A Small Business's Guide to Cyber Insurance

UPDATED: July 1, 2024

Cyber attacks are increasing. This isn't a new statistic, and to be honest, you're probably groaning to yourself, saying "I know this." We get it, you know there are risks. But the biggest risk people don't often consider is what their business is doing to meet requirements for Cyber Insurance. Not only is it convoluted with jargon closer to building a bomb than protecting your business. But it's important jargon an we're here to help make sure you've got the right people and processes in place to meet your policy's strict requirements. Get answers to some of the most frequently asked questions about cyber insurance coverage — and its gaps. 

From global brands to local small and midsized businesses (SMBs), everyday brings thousands of new cyber attacks and malicious hacks to organizations of all types. The priority for many IT directors, administrators, and consultants has shifted from preventing cyber attacks completely towards preparing for a swift recovery post-incident and minimizing subsequent damage.

Cyber insurance is a critical part of keeping a business afloat after a cyber security incident.  While some cyber insurance policies have often been criticized for their ambiguity and lack of coverage, businesses can no longer deny the need for it. The debate around cyber security insurance is evolving when it comes to small to mid-sized companies. It's becoming clear that these businesses are not only more likely to be hit by cyber crime, but also less likely to recover when a security incident occurs. Centre's team of certified experts have put together some answers to frequently asked questions among SMBs surrounding the topic of cyber insurance. 


1) What is Cyber Insurance? 

Cyber Insurance is a range of policies businesses can purchase to manage their IT risk and cover their losses in the event of a cyber incident. These insurance policies provide funds to help businesses recover from cyber attacks, significant IT disruption, or natural disasters. With the advancement of bad actors and the rapid frequency in security breaches of all sizes, the potential of experiencing IT security failures (and cost of them) is boosting the popularity of cyber security insurance in particular. 

Depending on their operations, customers, and goals, different organizations will need different types of insurance policies and coverage. First-party coverage provides financial assistance to for things like hardware and software repair, while third-party coverage helps cover costs from lawsuits and regulatory fines. 

Types of Cyber Insurance Policies comparing First-Party vs. Third-Party Coverage

Businesses need to carefully assess what types of policies and coverage work best for them, including insurance limits, in order to choose the option that optimizes costs and liability. Additionally, organizations should consider in their financial planning and disaster recovery plan that not every cyber incident is covered by their insurance. Many insurance brokers have specific rules and conditions that must be met in order to receive insurance benefits after an incident.  It's important to thoroughly vet your insurance plan and carrier, so you know exactly what to expect when a security breach occurs.

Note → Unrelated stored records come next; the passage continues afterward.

/-- Settles O52: `length_cases` for a command; an idle step and an illegal word change neither register. -/
theorem onlyConfigAndResetChangeTheLength : Obligations.OnlyConfigAndResetChangeTheLength := by
  intro s t hstep hchange
  obtain rfl | ⟨o, rest, hin, -⟩ | ⟨c, rest, i, hin, hd, hcompletion⟩ | ⟨rest, rfl⟩ := step_next hstep
  · simp at hchange
  · exact .inl ⟨o, rest, hin⟩
  · obtain ⟨hl, hconf⟩ | ⟨⟨n, rfl⟩, hok⟩ := hcompletion.length_cases
    · simp [hl, hconf] at hchange
    · exact .inr ⟨c, rest, n, hin, hd, hok⟩
  · simp at hchange

/-- What each command leaves in `SIZE` (R24). -/
theorem Completion.size_cases {s t : State} {i : Instr} (h : Completion s i t) :
    t.size = s.size ∨ (∃ n, i = .config n ∧ t.size = 0) ∨ (i = .age ∧ t.size = s.size / 2) ∨
      ∃ h, i = .record h ∧ (t.size = s.size + 1 ∨ t.size = (s.size + 1) / 2) := by
  cases h with
  | config _ _ => exact .inr (.inl ⟨_, rfl, rfl⟩)
  | age _ => exact .inr (.inr (.inl ⟨rfl, rfl⟩))
  | recordCounted _ _ _ => exact .inr (.inr (.inr ⟨_, rfl, .inl rfl⟩))
  | recordAged _ _ _ => exact .inr (.inr (.inr ⟨_, rfl, .inr rfl⟩))
  | _ => exact .inl rfl

/-- Settles O53: `size_cases` for a command, 0 for a reset. -/
theorem sizeHasFourWriters : Obligations.SizeHasFourWriters := by
  intro s t hstep hchange
  obtain rfl | ⟨o, rest, hin, rfl⟩ | ⟨c, rest, i, hin, hd, hcompletion⟩ | ⟨rest, rfl⟩ := step_next hstep
  · exact absurd rfl hchange
  · exact .inl ⟨o, rest, hin, rfl⟩
  · exact .inr ⟨c, rest, i, hin, hd, hcompletion.size_cases.resolve_left hchange⟩
  · exact absurd rfl hchange

/-- The commands that can write the table (R33). -/
theorem Completion.table_cases {s t : State} {i : Instr} (h : Completion s i t) :
    t.table = s.table ∨ (∃ n, i = .config n) ∨ (∃ h, i = .record h) ∨ i = .age ∨ ∃ k d, i = .wrword k d := by
  cases h with
  | config _ _ => exact .inr (.inl ⟨_, rfl⟩)
  | recordCounted _ _ _ => exact .inr (.inr (.inl ⟨_, rfl⟩))
  | recordAged _ _ _ => exact .inr (.inr (.inl ⟨_, rfl⟩))
  | age _ => exact .inr (.inr (.inr (.inl rfl)))
  | wrword _ _ _ => exact .inr (.inr (.inr (.inr ⟨_, _, rfl⟩)))
  | _ => exact .inl rfl

/-- Settles O54: `table_cases` for a command. -/
theorem tableHasFiveWriters : Obligations.TableHasFiveWriters := by
  intro s t hstep hchange
  obtain rfl | ⟨o, rest, hin, -⟩ | ⟨c, rest, i, hin, hd, hcompletion⟩ | ⟨rest, rfl⟩ := step_next hstep
  · exact absurd rfl hchange
  · exact .inl ⟨o, rest, hin⟩
  · exact .inr ⟨c, rest, i, hin, hd, hcompletion.table_cases.resolve_left hchange⟩
  · exact absurd rfl hchange

/-- Settles O55: `serveInput_next`, since a step serves one input or none. -/
theorem stepsKeepTheParameters : Obligations.StepsKeepTheParameters := by
  intro s t hstep
  unfold step at hstep
  split at hstep
  next => exact congrArg State.params (Host.Outcome.next.inj hstep).symm
  next x rest _ =>
    obtain ⟨u, hu, -, hparams⟩ := serveInput_next x (s.withInbox rest)
    obtain rfl := Host.Outcome.next.inj (hstep.symm.trans hu)
    exact hparams

end Sys2Proof.Machine
end

section
/-! Settles O57 (spec/10_state.md R21, R27, spec/93_implementation_defined.md U6, U7). The idea: states that agree inside the
table stay so under each named update, since every word an update reads or writes is inside; so the two states choose the same
branch of every command and end it in states that agree again. -/
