-- ==== Sys2Proof/Machine/Shadow.lean ====
section
/-!
DEFINITION. Shadowed buffers (R205 to R211) and the working frames of checkpoint mode (R469): where a
write goes, and the refresh before the first one.
-/

namespace Sys2Proof.Machine

/-- A frame's bytes, tags and poison copied over another frame (R209). -/
def State.copyFrame (s : State) (src dst : Nat) : State :=
  let s := s.zeroRange dst 65536
  let put (m : SMap Byte) (e : Nat × Byte) : SMap Byte := SMap.putD 0 m (e.1 - src + dst) e.2
  let tag (m : SMap (BitVec 16)) (e : Nat × BitVec 16) : SMap (BitVec 16) :=
    SMap.putD 0 m (e.1 - src / 64 + dst / 64) e.2
  { s with mem := (SMap.range s.mem src (src + 65536)).foldl put s.mem,
           tags := (SMap.range s.tags (src / 64) (src / 64 + 1024)).foldl tag s.tags,
           poison := (s.poison.filter fun l => src / 64 ≤ l && l < src / 64 + 1024).foldl
             (fun p l => insertNat p (l - src / 64 + dst / 64)) s.poison }

/-- Lines of a frame that have home state. -/
def State.knownLines (s : State) (frame : Nat) : List Nat :=
  List.map (·.1) (SMap.range s.lines (frame / 64) (frame / 64 + 1024))

/-- The shadow frame of a page whose pair entry stands at `a`, refreshed first where DIRTY is 0, which
QUIETEND of the descriptor at `d` may hold (R209, R210). -/
def shadowDest (part clk : Nat) (ctx : Option Nat) (d a frame0 : Nat) : M Nat := do
  mergeLine part (a / 64)
  mergeLine part (d / 64)
  let (cur, dirty, f1) ← look fun s => s.pair a
  let src := if cur then f1 else frame0
  let dst := if cur then frame0 else f1
  if dirty then pure dst
  else do
    let quiet ← look fun s => s.homeLe (d + 8) 8
    let now ← look fun s => s.cyc
    if now < quiet then stop .hold
    else do
      let old ← look fun s => s.knownLines src
      each old fun l => mergeLine part l
      let known ← look fun s => s.knownLines dst
      each known fun l => mergeLine part l
      upd fun s => (s.copyFrame src dst).markDirty part dst
      each known fun l => do
        let _ ← stampWrite part l clk fun h => LineSt.dirtied { h with lastCore := none } ctx
        pure ()
      let _ ← deviceWrite part clk ctx a (leBytesOf 1 (2 + (if cur then 1 else 0)))
      pure dst

/-- The place of a store of an issuer: for an SH page of a context in checkpoint mode, the shadow
frame, with the pair entry that a commit refreshes where the task is tentative (R469). -/
def storePlace (w : Who) (va : Nat) (tentative : Bool) : M (Place × Option (Nat × Nat × Nat)) := do
  let pl ← placeOf w va
  let ck ← look fun s => ((s.part? w.part).map fun p => s.ctxCkpt p w.ctx).getD false
  if !(leafSH pl.leaf) || !ck then pure (pl, none)
  else do
    let sh ← look fun s => s.shadow w.part w.ctx va
    match sh with
    | none => pure (pl, none)
    | some (d, a, _, _, _) =>
      let frame0 := leafFrame pl.leaf
      if tentative then do
        let (cur, _, f1) ← look fun s => s.pair a
        let dst := if cur then frame0 else f1
        pure ({ pl with pa := dst + va % 65536 }, some (d, a, frame0))
      else do
        let pts ← ptsOf w.core
        let dst ← shadowDest w.part pts (some w.ctx) d a frame0
        let (wts, _) ← homeTs w.part (a / 64)
        raisePts w.core wts
        pure ({ pl with pa := dst + va % 65536 }, none)

/-- Physical addresses of the pair entries of a buffer in its partition's own HBM whose DIRTY is 1. -/
def State.dirtyPairs (s : State) (part d : Nat) : List Nat :=
  let tab := s.homeLe (d + 48) 8
  ((List.range (s.homeLe (d + 36) 4)).map fun k => tab + 16 * k).filter fun a => s.own part a 16 && (s.pair a).2.1

/-- The dirty pages of a buffer: pair entry and shadow frame, which is the leaf's own frame where CUR names the other
one (R206). -/
def State.dirtyShadowsOf (s : State) (part ctx d : Nat) : List (Nat × Nat) :=
  let base := s.homeLe (d + 40) 8
  let tab := s.homeLe (d + 48) 8
  (s.dirtyPairs part d).map fun a =>
    let (cur, _, f1) := s.pair a
    let frame0 := match s.walk part ctx (base + 65536 * ((a - tab) / 16)) with
      | .leaf _ _ e => leafFrame e
      | _ => f1
    (a, if cur then frame0 else f1)

/-- The largest write timestamp of the lines of a frame, privatised bytes brought home: of what engines, or the lanes of
checkpoint mode, have written there (R183, R209). -/
def frameTs (part frame : Nat) : M Nat := do
  let ls ← look fun s => s.knownLines frame
  let ts ← collectM ls fun l => do
    mergeLine part l
    let (wts, _) ← homeTs part l
    pure wts
  pure (ts.foldl maxN 0)

/-- THE PUBLISH EVENT of buffers, by descriptor, at one timestamp (R211, R469): dirty pages flip, GEN, TP
and QUIETEND are written; the timestamp, which comes after every write to the frames that it shows (R14). -/
def publishAt (part ctx clk : Nat) (ds : List Nat) : M Nat := do
  let shown ← look fun s => ds.flatMap (s.dirtyShadowsOf part ctx)
  let ws ← collectM shown fun e => frameTs part e.2
  let clk := ws.foldl maxN clk
  let pages := shown.map (·.1)
  let lines := (List.map (· / 64) (pages ++ ds)).foldl insertNat []
  each lines fun l => do
    mergeLine part l
    backInvalidate l
  let rts ← collectM lines fun l => do
    let (_, r) ← homeTs part l
    pure r
  let tp := (rts.map (· + 1)).foldl maxN clk
  each pages fun a => do
    let (cur, _, _) ← look fun s => s.pair a
    putHome part (some ctx) a (leBytesOf 1 (if cur then 0 else 1))
  each ds fun d => do
    let gen ← look fun s => s.homeLe (d + 24) 8
    let now ← look fun s => s.cyc
    putHome part (some ctx) (d + 8)
      (leBytesOf 8 (now + Config.quiet) ++ leBytesOf 8 tp ++ leBytesOf 8 (gen + 1))
  each lines fun l => storeTs part l tp tp fun h => { h with lam := 3, lastCore := none }
  pure tp

/-- Descriptors of a context's valid shadowed buffers. -/
def State.buffers (s : State) (part ctx : Nat) : List Nat :=
  match s.part? part with
  | none => []
  | some p =>
    let tab := s.ctxField p ctx 56 8
    if tab = 0 then []
    else ((List.range 256).map fun i => tab + 64 * i).filter fun d => s.own part d 64 && bitN (s.homeLe d 1) 0

/-- A core without its copies of the lines of a frame. -/
def Core.dropFrame (k : Core) (frame : Nat) : Core :=
  let out (l : Nat) : Bool := !(frame / 64 ≤ l && l < frame / 64 + 1024)
  { k with l1 := k.l1.filter fun e => out e.1, con := k.con.filter fun e => out e.1,
           tile := k.tile.filter fun e => out e.1, l0i0 := k.l0i0.filter out, l0i1 := k.l0i1.filter out,
           l1i := k.l1i.filter out }

/-- The lines of a frame dropped from every cache and replica of a partition. -/
def State.dropFrame (s : State) (part frame : Nat) : State :=
  let out (l : Nat) : Bool := !(frame / 64 ≤ l && l < frame / 64 + 1024)
  let size := ((s.part? part).map (·.size)).getD 1
  let s := { s with cores := SMap.map s.cores fun c k =>
    if part ≤ c / 32 && c / 32 < part + size then k.dropFrame frame else k }
  s.updPart part fun p =>
    { p with replicas := SMap.map p.replicas fun _ l => l.filter fun e => e.1 ≠ frame,
             codeLines := SMap.map p.codeLines fun _ l => l.filter out }

/-- The dirty pages of a context. -/
def State.dirtyShadows (s : State) (part ctx : Nat) : List (Nat × Nat) :=
  (s.buffers part ctx).flatMap (s.dirtyShadowsOf part ctx)

/-- A line out of every L1 of a partition. -/
def State.dropCopies (s : State) (part line : Nat) : State :=
  let size := ((s.part? part).map (·.size)).getD 1
  { s with cores := SMap.map s.cores fun c k =>
      if part ≤ c / 32 && c / 32 < part + size then { k with l1 := SMap.del k.l1 line } else k }

/-- Every page of a context back at its last checkpoint (R469 step 5): DIRTY := 0 at home in the pair entries of `as`.
DESIGN CHOICE: leased L1 copies of the entries go too, so that none still leads to the shadow (log 55). -/
def undoShadows (part : Nat) (as : List Nat) : M Unit :=
  each as fun a => do
    mergeLine part (a / 64)
    let x ← look fun s => if (s.pair a).1 then 1 else 0
    let _ ← deviceWrite part 0 none a (leBytesOf 1 x)
    upd fun s => s.dropCopies part (a / 64)

end Sys2Proof.Machine
end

2) Do Startups Need Cybersecurity Insurance? 

Startup companies are often much easier to hack than major corporations because of their little experience with cybersecurity. They typically allocate their available cash toward business growth, as opposed to data protection. With that in mind, waiting until an attack occurs could cost a startup its entire livelihood. After all, it is more of a challenge to repair consumer confidence when you don’t have the same level of consumer currency as a corporation. Designed to mitigate losses from cyber incidents, cybersecurity insurance covers breaches and restoration costs. Follow along as we think about what IT services for startups should include in order to provide genuine protection.

  • What Should Be In My Business Risk Analysis?
    Your startup will quickly learn that running a business puts you in line with many types of risks. Upon conducting a business risk analysis, you will be able to better understand what damages you could endure. This includes loss of earnings and productivity. Considering this, you will also be equipped to know what security software and services you need to invest in to protect your startup from these damages.

    By outsourcing IT services specifically meant for startups, IT experts can thoroughly examine your issues, launch a response plan quickly, and inform those affected. Here are some of the biggest things that startups need to consider.
    • Data breaches:
      Often a result of employee negligence, data breaches that steal your business information are expensive to deal with. You would have to pay for the costs of data recovery, regulatory fines, and lawsuits. Plus, you risk never gaining back customer trust.
    • DDoS attacks:
      This type of attack utilizes multiple compromised computer systems to push a traffic jam. They can be identified through the use of analytics tools. These locate suspicious traffic patterns that are originating from a single IP address.
    • Compliance regulations:
      Not following legal frameworks for data storage and transmission will cause many issues for your startup. Make sure that you are implementing the measures required by the
      PCI Security Standards Council.
    • Insider threats:
      If your employees don’t know the necessary protection practices, they are likely to be a weak link in your cybersecurity strategy. Your startup needs to implement awareness training. That way, employees know how to recognize social engineering attacks and how to respond to them.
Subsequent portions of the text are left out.